As was noted before, to share the mod on Steam Workshop, simply log into Steam Client and run the Mod Manager. Select the mod you want to upload, set the desired parameters (tags, visibility...) and click on the Publish button. When players subscribe to a mod via Workshop, the Steam Client downloads the mod into a temporary cache. This is additionaly triggered when the Game Launcher starts up, so if you're not seeing any Workshop downloads (Warlords related), make sure you're running the game launcher. Once the download is finished, the launcher will copy the mod to the game's local folder. It is then ready for activation through the Game Launcher -> Mods window.

The mod list is also the load order of the mods. This means that the game first loads the first mod, numbered with 1., then it proceeds to 2. and so on. If two mods are changing the same file, the one LATER in the list (higher order number) will be used!

Sharing on third-party sites

This method depends on the site itself. Usually it's done by a simple upload form. Our recommendation is to take the .sgwma archive and zip it up to reduce its size and then simply upload it to wherever. You could simply zip-up the unpacked mod folder, but don't forget about the .sgwm file that's outside of the mod folder! Again, further steps necessary in this case depends on the site itself.

Sharing by physical media

You know... brute force, old-school, flash memory stick. You could use floppy disks, but that's really not advisable ;). The point is, once you have the .sgwma package, you can do with it what you want.

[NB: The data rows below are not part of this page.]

/-- An I/O load (R243, R250): older I/O stores leave the buffer first. (PRESUMED, log 10.) -/
def ioLoad (h : HartId) (a n : Nat) (s : State) : State × W64 :=
  let s := drainThrough h (·.io) s
  match regionAt a with
  | .regs => regRead (.hart h) (a - 0x5000000000) (partOf a n) s
  | .sram =>
    if a < 0x4000180000 then
      (if (s.hart h).keeper then (s, Config.dispatchSram a)
       else (violate s (actingFn s (.hart h)) (s.hart h).kenc.toNat false false .worldAttr h.val a, 0))
    else (s, BitVec.ofNat 64 (ofBytesLE (readBytes s.mesh.sram a n)))
  | .outbound => (s.emit (.outbound a 0), BitVec.ofNat 64 (ofBytesLE (readBytes s.host.hostMem (a - 0x10000000000) n)))
  | _ => (s, 0)

/-- The boot ROM is KO (R198): an Open-world hart's access to it is a violation of KIND WORLD_ATTR. -/
def romDenied (h : HartId) (write : Bool) (a : Nat) (s : State) : State :=
  violate s (actingFn s (.hart h)) (s.hart h).kenc.toNat false write .worldAttr h.val a

/-- A load on its range, its mapping found: `g` puts the value into its register. -/
def loadInto (h : HartId) (g : Nat → Hart → Hart) (c : Access) (s : State) : State :=
  let a := c.pa.toNat
  let n := c.width.bytes
  let put := fun (v : Nat) (t : State) => retireLen h c.length (t.onHart h (g v))
  let r := regionOf a n
  if !widthAllowed r c then raise h 5 c.va s
  else match r with
    | .dram =>
      let s := (linesOf a n).foldl (fun t l => drainLine h l t) s
      match forwarded (s.hart h) a n with
      | some bs => put (ofBytesLE bs) s
      | none =>
        let s := drainThrough h (fun e => !e.io && e.overlaps a n) s
        let p := dramRead h c false (!(streaming (s.hart h) c) && decide (c.hint ≠ .all)) n s
        match p.2 with
        | none => raise h 5 c.va p.1
        | some bs => put (ofBytesLE bs) p.1
    | .rom =>
      if (s.hart h).keeper then
        put (ofBytesLE ((List.range n).map fun i => Config.romByte (a + i))) (fillL1d h c.va.toNat (a / 64) (Ntl.low c.hint) s)
      else put 0 (romDenied h false a s)
    | _ =>
      let p := ioLoad h a n s
      put p.2.toNat p.1

/-- LOAD on its range: an integer register takes the extended value. -/
def loadAt (h : HartId) (rd : Nat) (signed : Bool) (c : Access) (s : State) : State :=
  loadInto h (fun v x => x.setX rd (extend signed c.width.bytes v)) c s

/-- LOAD's effect. -/
def load (h : HartId) (rd : Nat) (signed : Bool) (c : Access) (s : State) : State :=
  access h .load c.width.bytes c (loadAt h rd signed) (breakLoop h s)

/-- LOAD (R197, R248-R250, R253). -/
def execLoad (h : HartId) (rd : Fin 32) (signed : Bool) (acc : Access) (s : State) : Host.Outcome State Fault Refusal :=
  ok s (memInstr h (.load h rd signed acc) (load h rd.val signed acc) s)

/-! ### Stores -/

/-- The bytes of a store by address. -/
def storeBytes (a n : Nat) (v : W64) : Tab Byte := (bytesLE n v.toNat).zipIdx.map fun e => (a + e.2, e.1)

/-- R247: both lie in one naturally aligned 8-byte word; a store that spans two words merges with none. (DESIGN CHOICE, log 68.) -/
def sameWord (e : SbEntry) (a n : Nat) : Bool :=
  e.bytes.all (fun b => decide (b.1 / 8 = a / 8)) && decide ((a + n - 1) / 8 = a / 8)

/-- R245, R247, R251: a store enters the store buffer: merged into the youngest entry, even where all 64 are in use, or behind it,
the hart stalling until the oldest entry has drained where they are. Only a store of the entry's own world and enclave merges,
since each carries its own (R341). The stalled clocks are an open number. (DEDUCED, log 68.) -/
def bufferStore (h : HartId) (io : Bool) (c : Access) (v : W64) (s : State) : State :=
  let a := c.pa.toNat
  let n := c.width.bytes
  let bs := storeBytes a n v
  let merge := match (s.hart h).storeBuf.getLast? with
    | some e => !io && !e.io && sameWord e a n && decide (e.kenc = (s.hart h).kenc) && decide (e.keeper = (s.hart h).keeper)
        && (e.inside == c.fetchedInside)
    | none => false
  if merge then
    s.onHart h fun x => { x with storeBuf := x.storeBuf.dropLast ++ (x.storeBuf.getLast?.map fun e =>
      { e with bytes := bs.foldl (fun t b => tput b.2 t b.1) e.bytes }).toList }
  else
    let s := if 64 ≤ (s.hart h).storeBuf.length then
        drainOne h (countEvent h 0x0A (Config.freeNat s.free + 1) { s with free := s.free + 1 }) else s
    s.onHart h fun x => { x with storeBuf := x.storeBuf ++ [⟨bs, io, x.keeper, x.kenc, c.fetchedInside, c.va.toNat, Ntl.low c.hint, c.cache⟩] }

/-- R254, R255: one line's part of a non-temporal store: merged into its entry, or a new one, the oldest draining where
none is free; a full entry drains at once. -/
def combineStore (h : HartId) (inside : Bool) (l : Nat) (bs : Tab Byte) (s : State) : State :=
  let p := lineMask l bs
  let add := fun (old : Line) => lineOf ((lineBytes old).zipIdx.map fun e => if p.2.getLsbD e.2 then BitVec.ofNat 8 (lineField p.1 e.2 1) else e.1)
  let s : State :=
    if (s.hart h).combining.any (·.line == l) then
      s.onHart h fun x => { x with combining := x.combining.map fun e => if e.line = l then { e with data := add e.data, mask := e.mask ||| p.2 } else e }
    else
      let s : State := if 8 ≤ (s.hart h).combining.length then
          (match (s.hart h).combining with | e :: _ => drainEntry h e s | [] => s) else s
      s.onHart h fun x => { x with combining := x.combining ++ [⟨l, add 0, p.2, x.kenc, x.keeper, inside⟩] }
  match (s.hart h).combining.find? (·.line == l) with
  | some e => if e.mask = BitVec.allOnes 64 then drainEntry h e s else s
  | none => s

/-- STORE on its range, its mapping found. A non-temporal store drains the older buffered stores to its bytes first, so that it
stays the younger (R240). -/
def storeAt (h : HartId) (v : W64) (c : Access) (s : State) : State :=
  let a := c.pa.toNat
  let n := c.width.bytes
  let r := regionOf a n
  if !widthAllowed r c || decide (r = .rom) then raise h 7 c.va s
  else if r = .dram ∧ (c.hint = .all ∨ streaming (s.hart h) c = true) then
    let s := drainThrough h (fun e => !e.io && e.overlaps a n) s
    retireLen h c.length ((linesOf a n).foldl (fun t l => combineStore h c.fetchedInside l (storeBytes a n v) t) s)
  else
    let s := if r = .dram then (linesOf a n).foldl (fun t l => drainLine h l t) s else s
    retireLen h c.length (bufferStore h (decide (r ≠ .dram)) c v s)

/-- STORE's effect. -/
def store (h : HartId) (c : Access) (v : W64) (s : State) : State :=
  access h .store c.width.bytes c (storeAt h v) (breakLoop h s)

/-- STORE (R245, R247, R251, R252, R254). -/
def execStore (h : HartId) (acc : Access) (value : W64) (s : State) : Host.Outcome State Fault Refusal :=
  ok s (memInstr h (.store h acc value) (store h acc value) s)

/-! ### Fences (§6.4) -/

/-- R259, Table 6.3, Table 6.2: what a FENCE drains. (DEDUCED, log 68.) -/
def fence (h : HartId) (p q : FenceSet) (s : State) : State :=
  let some' := q.i || q.o || q.r || q.w
  let s := if p.w && some' then drainCombining h s else s
  let s := if p.w && (q.r || q.i) then drainAll h s else s
  if p.o && q.r then drainThrough h (·.io) s else s

/-- FENCE (R259, R261). -/
def execFence (h : HartId) (pred succ : FenceSet) (s : State) : Host.Outcome State Fault Refusal :=
  ok s (memInstr h (.fence h pred succ) (fun t => retire h (fence h pred succ (breakLoop h t))) s)
/-- FENCE_TSO's effect (R260): the store buffer need not empty. -/
def fenceTso (h : HartId) (s : State) : State := fence h ⟨false, false, false, true⟩ ⟨false, false, false, true⟩ s
/-- FENCE_TSO (R260). -/
def execFenceTso (h : HartId) (s : State) : Host.Outcome State Fault Refusal :=
  ok s (memInstr h (.fenceTso h) (fun t => retire h (fenceTso h (breakLoop h t))) s)
/-- FENCE.I's effect (R263): both buffers empty, L1I invalidated, fetched instructions discarded. -/
def fenceI (h : HartId) (s : State) : State := (drainBoth h s).onHart h fun x => { x with l1i := [], prefetched := false }
/-- FENCE_I (R263). -/
def execFenceI (h : HartId) (s : State) : Host.Outcome State Fault Refusal :=
  ok s (memInstr h (.fenceI h) (fun t => retire h (fenceI h (breakLoop h t))) s)

/-! ### Atomics (§6.6) -/

/-- The value an AMO stores, at `w` bits. -/
def amoValue (op : AmoOp) (w : Nat) (old new : BitVec w) : BitVec w :=
  match op with
  | .swap => new
  | .add => old + new
  | .xor => old ^^^ new
  | .and => old &&& new
  | .or => old ||| new
  | .min => if old.toInt ≤ new.toInt then old else new
  | .max => if new.toInt ≤ old.toInt then old else new
  | .minu => if old ≤ new then old else new
  | .maxu => if new ≤ old then old else new

/-- An AMO's result on `n` bytes. -/
def amoBytes (op : AmoOp) (n old : Nat) (v : W64) : Nat :=
  if n = 4 then (amoValue op 32 (BitVec.ofNat 32 old) (BitVec.ofNat 32 v.toNat)).toNat
  else (amoValue op 64 (BitVec.ofNat 64 old) v).toNat

/-- Older stores of the hart to some bytes, and its combining entries on their lines, are performed first. -/
def settleHart (h : HartId) (a n : Nat) (s : State) : State :=
  drainThrough h (fun e => !e.io && e.overlaps a n) ((linesOf a n).foldl (fun t l => drainLine h l t) s)

/-- FENCE rw,rw, as the aq and rl bits ask for it (R279): `rl` before the access, both bits on both sides. -/
def ordered (h : HartId) (aq rl : Bool) (f : State → State) (s : State) : State :=
  let all : FenceSet := ⟨false, false, true, true⟩
  let s := f (if rl then fence h all all s else s)
  if aq && rl then fence h all all s else s

/-- An AMO on DRAM (R280): the line is obtained Modified and the operation done there; only older stores to its own bytes come
first. -/
def amoDram (h : HartId) (rd : Nat) (op : AmoOp) (v : W64) (c : Access) (s : State) : State :=
  let a := c.pa.toNat
  let n := c.width.bytes
  let s := settleHart h a n s
  let g := hartAgent s h c.fetchedInside
  if !mayReach s g a then retire h ((rangeViolation s g true a).onHart h fun x => x.setX rd 0)
  else
    let s := touchLines h true true c n s
    if poisoned s (a / 64) then raise h 7 c.va (poisonConsumed s)
    else
      let old := ofBytesLE (readBytes s.mesh.mem a n)
      let s := putLine (a / 64) (lineOf (List.replicate (a % 64) 0 ++ bytesLE n (amoBytes op n old v))) (maskOf (a % 64) n)
        (clearReservations (a / 64) none s)
      retire h (s.onHart h fun x => x.setX rd (extend true n old))

/-- An AMO on the on-die SRAM (R278); the dispatch lists give the Keeper world an open value and nothing to others (R401). -/
def amoSram (h : HartId) (rd : Nat) (op : AmoOp) (v : W64) (c : Access) (s : State) : State :=
  let a := c.pa.toNat
  let n := c.width.bytes
  let s := drainThrough h (·.io) s
  if a < 0x4000180000 then
    (if (s.hart h).keeper then retire h (s.onHart h fun x => x.setX rd (extend true n (bits (Config.dispatchSram a) 0 (8 * n))))
     else retire h ((violate s (actingFn s (.hart h)) (s.hart h).kenc.toNat false true .worldAttr h.val a).onHart h fun x => x.setX rd 0))
  else
    let old := ofBytesLE (readBytes s.mesh.sram a n)
    let s := s.onMesh fun m => { m with sram := writeBytes m.sram a (bytesLE n (amoBytes op n old v)) }
    retire h (s.onHart h fun x => x.setX rd (extend true n old))

/-- AMO on its range (R277): a misaligned one raises its exception before the range's. (DESIGN CHOICE, log 83.) -/
def amoAt (h : HartId) (rd : Nat) (op : AmoOp) (v : W64) (aq rl : Bool) (c : Access) (s : State) : State :=
  let r := regionOf c.pa.toNat c.width.bytes
  if !c.aligned then raise h 6 c.va s
  else if c.width.bytes < 4 ∨ ¬(r = .dram ∨ r = .sram) then raise h 7 c.va s
  else ordered h aq rl (if r = .dram then amoDram h rd op v c else amoSram h rd op v c) s

/-- AMO's effect (R277-R280). -/
def amo (h : HartId) (rd : Nat) (op : AmoOp) (c : Access) (v : W64) (aq rl : Bool) (s : State) : State :=
  access h .store c.width.bytes c (amoAt h rd op v aq rl) (breakLoop h s)

/-- AMO (R277-R280). -/
def execAmo (h : HartId) (rd : Fin 32) (op : AmoOp) (acc : Access) (value : W64) (aq rl : Bool) (s : State) :
    Host.Outcome State Fault Refusal := ok s (memInstr h (.amo h rd op acc value aq rl) (amo h rd.val op acc value aq rl) s)
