/-- R570: each ring's sequences are rebuilt; they never decrease (R502). (DEDUCED, log 28.) -/
def rebuildRings (s : State) : State :=
  let rs := records s
  let rings := rs.foldl (fun t x => if x.ring < 1024 then addSorted x.ring t else t) []
  rings.foldl (fun t r =>
    let p := replaySequences rs r
    t.onRing r fun g => { g with acceptSeq := max g.acceptSeq p.1, doneSeq := max g.doneSeq p.2 }) s

/-- R573, R782: an unfinished command of an origin MODULE ring completes with ABORTED; a LANE_SEND whose frame stands in the
outbound store waits for its partner instead. (DEDUCED, log 29.) -/
def abortUnfinished (s : State) : State :=
  let isModule := fun (g : Ring) => (g.recIdent.map (·.origin)) == some .module
  let entryOf := fun (r : Nat) (c : Cmd) => s.ln.tab.any fun e => e.2.outs.any fun o => decide (o.ring = r ∧ o.cmd = c.seq)
  let s := s.onRings fun x =>
    { x with tab := x.tab.map fun e =>
      (e.1, if isModule e.2 then
          { e.2 with cmds := e.2.cmds.map fun c => if entryOf e.1 c then { c with st := .started } else { c with aborted := true } }
        else e.2) }
  s.onLn fun l => { l with tab := l.tab.map fun e =>
    (e.1, { e.2 with outs := e.2.outs.map fun o => if isModule (s.ring o.ring) then { o with orphan := true } else o }) }

/-- R503, R891: a ring whose identity the table changed, or that never had one, takes its new one, unless commands of the
former identity are unfinished. -/
def settleRing (r : Nat) (s : State) : State :=
  let i := s.lt.ident r
  let g := s.ring r
  if g.recIdent = none then commitIdentity r i (s.onRing r fun g => { g with recIdent := some i })
  else if g.recIdent = some i then s.onRing r fun g => { g with former := false }
  else if g.cmds.isEmpty then restartIdentity r s
  else s.onRing r fun g => { g with former := true }

/-- The rings with held work that a custody report of cause LT_CHANGE names. -/
def formerRings (s : State) (f : Nat) : List Nat := (custodyRings s f).filter fun r => !(s.ring r).cmds.isEmpty

/-- R172, R462, R901: a function's state at a boot that changed the table; function 0 stands for the PF's own held work. -/
def settleFunction (f : Nat) (s : State) : State :=
  let moved := (s.rings.tab.map (·.1)).any fun r => (s.ring r).former && decide (((s.ring r).recIdent.map (·.fn)) = some f)
  let gone := !s.lt.exists f
  match (s.fn f).vf with
  | .disabled => if f = 0 && moved then enterMoored 0 .ltChange (formerRings s 0) s else s
  | .active =>
    if moved then enterMoored f .ltChange (formerRings s f) s
    else if gone then toDisabled f s else s
  | .mooring => if moved || gone then enterMoored f .ltChange (formerRings s f) s else enterMoored f (s.fn f).cause (s.lt.ringsOf f) s
  | .moored => if moved || gone then s.onFn f fun g => { g with cause := .ltChange } else s
  | .exporting | .imported => s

Once you've obtained the mod in whatever fashion, the mod .sgwma has to be placed into the InstallationFolder\Mods folder (subscribing through Steam Workshop is explained above). Unpack and activate the mod through Game Launcher -> Mods window.

6. Some final thoughts

Creating mods can be daunting at times, but we encourage you to give it a try. You never know can come from that.

For more info, we invite you to browse through the articles on our dev-blog where we regularly publish tutorials on a number of topics.

If you have a question about something that wasn't covered in any article, or you simply couldn't find the answer, please don't hesitate and give us a shout directly on modding@starpointgemini.com . We'll answer as soon as possible.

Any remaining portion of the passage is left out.